O presidente Luiz Inácio Lula da Silva defendeu o biocombustível brasileiro e criticou a desinformação na Europa durante a 42ª edição do Encontro Econômico Brasil-Alemanha, em Hannover. Ao lado do chanceler alemão, Friedrich Merz, ele pediu agilidade para a implementação definitiva do acordo entre Mercosul e União Europeia, destacando a importância do tema para o comércio bilateral.
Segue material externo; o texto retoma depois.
/-- R172 corner cases b, e, f and R268: SEND on a data endpoint whose kick sends nothing: the descriptor is recorded, and
beyond that (b) a null buffer or a `uses_dma` entry changes nothing, (f) a pending sent stall is acknowledged, (e) a FIFO
that still holds a packet only selects the endpoint. -/
def Obligations.SendDataWaits : Prop :=
  ∀ (s : State) (ep : EpNum) (e : Entry) (buf len : Word), s.phase = .On → ep ≠ 0 →
    s.entry ep .IN = some e → e.buf = .none → (buf = 0 → len = 0) →
    (buf ≠ 0 → admits Config.cfg s buf.toNat len.toNat = true) →
    let queued : State := { s with
      epIn := s.epIn.put ep (some { e with buf := if buf = 0 then .none else .mem buf.toNat, len := len.toNat, prog := 0 })
      irqMasked := false }
    ((buf = 0 ∨ e.usesDma = true) → exec (.send ep buf len) s = .next queued)
    ∧ (buf ≠ 0 → e.usesDma = false → (s.inCsr.get ep).sentStall = true →
        exec (.send ep buf len) s = .next { queued with
          inCsr := s.inCsr.put ep { s.inCsr.get ep with sentStall := false }, index := ep })
    ∧ (buf ≠ 0 → e.usesDma = false → (s.inCsr.get ep).sentStall = false → s.tx.get ep ≠ [] →
        exec (.send ep buf len) s = .next { queued with index := ep })

/-- R173: RECV on a data endpoint records the descriptor and touches nothing else, no register and no FIFO. -/
def Obligations.RecvRecordsTheTransfer : Prop :=
  ∀ (s : State) (ep : EpNum) (e : Entry) (buf len : Word), s.phase = .On → ep ≠ 0 →
    s.entry ep .OUT = some e → e.buf = .none → (buf = 0 → len = 0) →
    (buf ≠ 0 → admits Config.cfg s buf.toNat len.toNat = true) →
      exec (.recv ep buf len) s = .next { s with
        epOut := s.epOut.put ep
          (some { e with buf := if buf = 0 then .none else .mem buf.toNat, len := len.toNat, prog := 0 })
        irqMasked := false }

/-! ### CANCELALL, STALL, the queries -/

/-- R175, R133, R28 (default configuration): every entry is empty, the FIFOs of the data endpoints are flushed, EP0 is Idle;
nothing is added to a log, and the packet of endpoint 0, the pending and stall flags, the enables and the capacities stay. -/
def Obligations.CancelAllResult : Prop :=
  ∀ s : State, TableShape Config.cfg s → s.phase = .On →
    exec .cancelall s = .next { s with
      epOut := Vector.ofFn (fun n : EpNum => (s.epOut.get n).map (fun e =>
        { e with len := 0, prog := 0, buf := if n = 0 then .ctrl else .none }))
      epIn := Vector.ofFn (fun n : EpNum => (s.epIn.get n).map (fun e => { e with len := 0, prog := 0, buf := .none }))
      ep0state := .Idle
      tx := (s.tx.put 1 []).put 2 []
      rx := s.rx.put 1 []
      inCsr := (s.inCsr.put 1 { s.inCsr.get 1 with inPktRdy := false }).put 2 { s.inCsr.get 2 with inPktRdy := false }
      outCsr := s.outCsr.put 1 { s.outCsr.get 1 with outPktRdy := false }
      index := 2, irqMasked := false }

/-- R176: STALL writes one stall-request flag and `INDEX`; for endpoint 0 both directions name the flag of `CSR0`. -/
def Obligations.StallWritesTheRequest : Prop :=
  ∀ (s : State) (ep : EpNum) (d : Dir) (st : Bool), s.phase = .On → s.present ep d = true →
    exec (.stall ep d st) s = .next
      (if ep = 0 then { s with csr0 := { s.csr0 with sendStall := st }, index := ep }
       else match d with
        | .IN => { s with inCsr := s.inCsr.put ep { s.inCsr.get ep with sendStall := st }, index := ep }
        | .OUT => { s with outCsr := s.outCsr.put ep { s.outCsr.get ep with sendStall := st }, index := ep })

/-- R108, R177, R178, R179: the three commands that return a value return these words, ISSTALLED also selecting its endpoint
and nothing else changing; and no other command returns a value (the result word stays as it was; log 8). -/
def Obligations.QueriesReturnTheirWord : Prop :=
  (∀ (s : State) (ep : EpNum) (d : Dir), s.phase = .On → s.present ep d = true →
    exec (.isstalled ep d) s = .next { s with
      index := ep
      result := some (if (if ep = 0 then s.csr0.sendStall
        else match d with
          | .IN => (s.inCsr.get ep).sendStall
          | .OUT => (s.outCsr.get ep).sendStall) then 1#32 else 0#32) })
  ∧ (∀ s : State, s.phase = .On →
      exec .portspeed s = .next { s with result := some (if s.hsMode then 1#32 else 0#32) }
      ∧ exec .connected s = .next { s with result := some (if s.vbusSense then 1#32 else 0#32) })
  ∧ ∀ (i : Instr) (s t : State), i.cls = .command → (∀ ep d, i ≠ .isstalled ep d) → i ≠ .portspeed → i ≠ .connected →
      exec i s = .next t → t.result = s.result

/-! ### The dispatcher (spec/43_interrupt_dispatcher.md) -/

/-- R160, R162 (default configuration): with something pending, the four registers are cleared and the handlers whose bit is
set run in the fixed order CTRLH, INH 1, INH 2, OUTH 1, then the bus events; bits for other numbers, for (2,OUT) and for
`INTROUT[0]` call nothing (corner case d), and the enables are not asked (corner case b). -/
def Obligations.IrqCallsHandlersInOrder : Prop :=
  ∀ s s1 s2 s3 s4 : State, TableShape Config.cfg s → s.noPending = false →
    (if s.intrIn.get 0 then ctrlh Config.cfg (clearPending s) else .ok (clearPending s)) = .ok s1 →
    (if s.intrIn.get 1 then inh 1 s1 else .ok s1) = .ok s2 →
    (if s.intrIn.get 2 then inh 2 s2 else .ok s2) = .ok s3 →
    (if s.intrOut.get 1 then outh Config.cfg 1 s3 else .ok s3) = .ok s4 →
      exec .irq s = .next (usbEvents Config.cfg s.intrUsb s4)

/-- R160: with no endpoint flag and no bus reset pending, IRQ clears the four registers and logs suspend, then resume;
a DMA status byte causes no call (corner cases c, f). With all four registers zero, the spurious invocation, nothing
changes. -/
def Obligations.IrqWithoutHandlers : Prop :=
  ∀ s : State, (∀ n, s.intrIn.get n = false) → (∀ n, s.intrOut.get n = false) → s.intrUsb.reset = false →
    exec .irq s = .next { s with
      intrUsb := ⟨false, false, false⟩, intrIn := Bank.all false, intrOut := Bank.all false, dmaIntr := 0
      upLog := s.upLog ++ (if s.intrUsb.suspend then [.log .suspend] else [])
        ++ (if s.intrUsb.resume then [.log .resume] else []) }
    ∧ (s.intrUsb = ⟨false, false, false⟩ → s.dmaIntr = 0 → exec .irq s = .next s)

/-- R160, R224: after an IRQ step that does not fault (log 2) no interrupt is pending: the snapshot cleared all four registers and
no handler sets a flag of them. -/
def Obligations.IrqLeavesNothingPending : Prop :=
  ∀ s t : State, exec .irq s = .next t → (∃ r, t = s.markFault r) ∨ t.noPending = true

/-- R161, R162: an IRQ step that carries a bus reset and does not fault (log 2) leaves every entry empty and EP0 Idle, whatever the
handlers of the same snapshot did before, and `OnBusReset` stands in the log with only suspend and resume after it. -/
def Obligations.IrqWithResetLeavesTheTableEmpty : Prop :=
  ∀ s t : State, s.intrUsb.reset = true → exec .irq s = .next t →
    (∃ r, t = s.markFault r)
    ∨ (t.ep0state = .Idle
        ∧ (∀ n d e, t.entry n d = some e →
            e.len = 0 ∧ e.prog = 0 ∧ e.buf = if n = 0 ∧ d = .OUT then .ctrl else .none)
        ∧ ∃ l, t.upLog = l ++ [.onBusReset] ++ (if s.intrUsb.suspend then [.log .suspend] else [])
            ++ (if s.intrUsb.resume then [.log .resume] else []))

/-- R161, R250 (default configuration): the bus-reset handler. The flags of `CSR0`, the stall flags, `tx[0]`, `rx[0]`, the
status registers, `INTRINE[0]`, `INTRUSBE` and everything else not named stay. -/
def Obligations.BusResetHandler : Prop :=
  ∀ s : State, TableShape Config.cfg s →
    exec .reseth s = .next { s with
      faddr := 0
      epOut := Vector.ofFn (fun n : EpNum => (s.epOut.get n).map (fun e =>
        { e with cap := resetCap Config.cfg s.hsMode e.etype, len := 0, prog := 0, buf := if n = 0 then .ctrl else .none }))
      epIn := Vector.ofFn (fun n : EpNum => (s.epIn.get n).map (fun e =>
        { e with cap := resetCap Config.cfg s.hsMode e.etype, len := 0, prog := 0, buf := .none }))
      ep0state := .Idle
      tx := (s.tx.put 1 []).put 2 []
      rx := s.rx.put 1 []
      inCsr := (s.inCsr.put 1 { s.inCsr.get 1 with inPktRdy := false }).put 2 { s.inCsr.get 2 with inPktRdy := false }
      outCsr := s.outCsr.put 1 { s.outCsr.get 1 with outPktRdy := false }
      intrInE := (s.intrInE.put 1 true).put 2 true
      intrOutE := s.intrOutE.put 1 true
      index := 2
      upLog := s.upLog ++ [.onBusReset] }

/-! ### The control endpoint (spec/41_control_endpoint.md) -/

/-- R28: `clear(E)` empties the per-transfer fields of its entry, keeps `ctrl` in (0,OUT), and touches no other entry. -/
def Obligations.ClearEmptiesTheEntry : Prop :=
  ∀ (s : State) (n m : EpNum) (d c : Dir),
    (clearEntry n d s).entry m c =
      if n = m ∧ d = c then
        (s.entry m c).map (fun e => { e with len := 0, prog := 0, buf := if n = 0 ∧ d = .OUT then .ctrl else .none })
      else s.entry m c

/-- R140 steps 1 and 2, R142: a sent stall is acknowledged first, and a premature end when no stall was sent; EP0 is Idle
and the response is discarded. `SEND_STALL`, `DATA_AVAIL`, the FIFOs and the logs stay. -/
def Obligations.CtrlhReturnsToIdle : Prop :=
  ∀ (s : State) (e : Entry), s.entry 0 .IN = some e →
    (s.csr0.sentStall = true →
      exec .ctrlh s = .next { s with
        csr0 := { s.csr0 with sentStall := false }, index := 0, ep0state := .Idle
        epIn := s.epIn.put 0 (some { e with len := 0, prog := 0, buf := .none }) })
    ∧ (s.csr0.sentStall = false → s.csr0.setupEnd = true →
      exec .ctrlh s = .next { s with
        csr0 := { s.csr0 with setupEnd := false }, index := 0, ep0state := .Idle
        epIn := s.epIn.put 0 (some { e with len := 0, prog := 0, buf := .none }) })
Lula ressaltou a matriz energética do Brasil e afirmou que as regras ambientais da União Europeia podem criar distorções na avaliação da sustentabilidade dos biocombustíveis nacionais. O presidente afirmou que a revisão regulatória da UE desconsidera práticas de sustentabilidade implementadas no país e apontou que o cálculo de emissões durante o processo produtivo é crucial para uma avaliação fiel.

O petista reiterou a necessidade de enfrentar narrativas que, segundo ele, dificultam a formalização do acordo entre o bloco europeu e o Mercosul, que entrará em vigor provisoriamente em 1º de maio. Ele enfatizou que o tratado é instrumento essencial para ampliar o comércio entre as duas regiões e pediu engajamento do setor privado para a sua conclusão.

Acordo Mercosul-UE e participação do setor privado

No contexto do encontro, Lula pediu que setores favoráveis falem mais alto do que os contrários, sobretudo na Europa, para acelerar a definição do acordo. O presidente destacou a relevância de apoiar a inovação tecnológica e a transição energética como pilares para a competitividade brasileira no mercado europeu.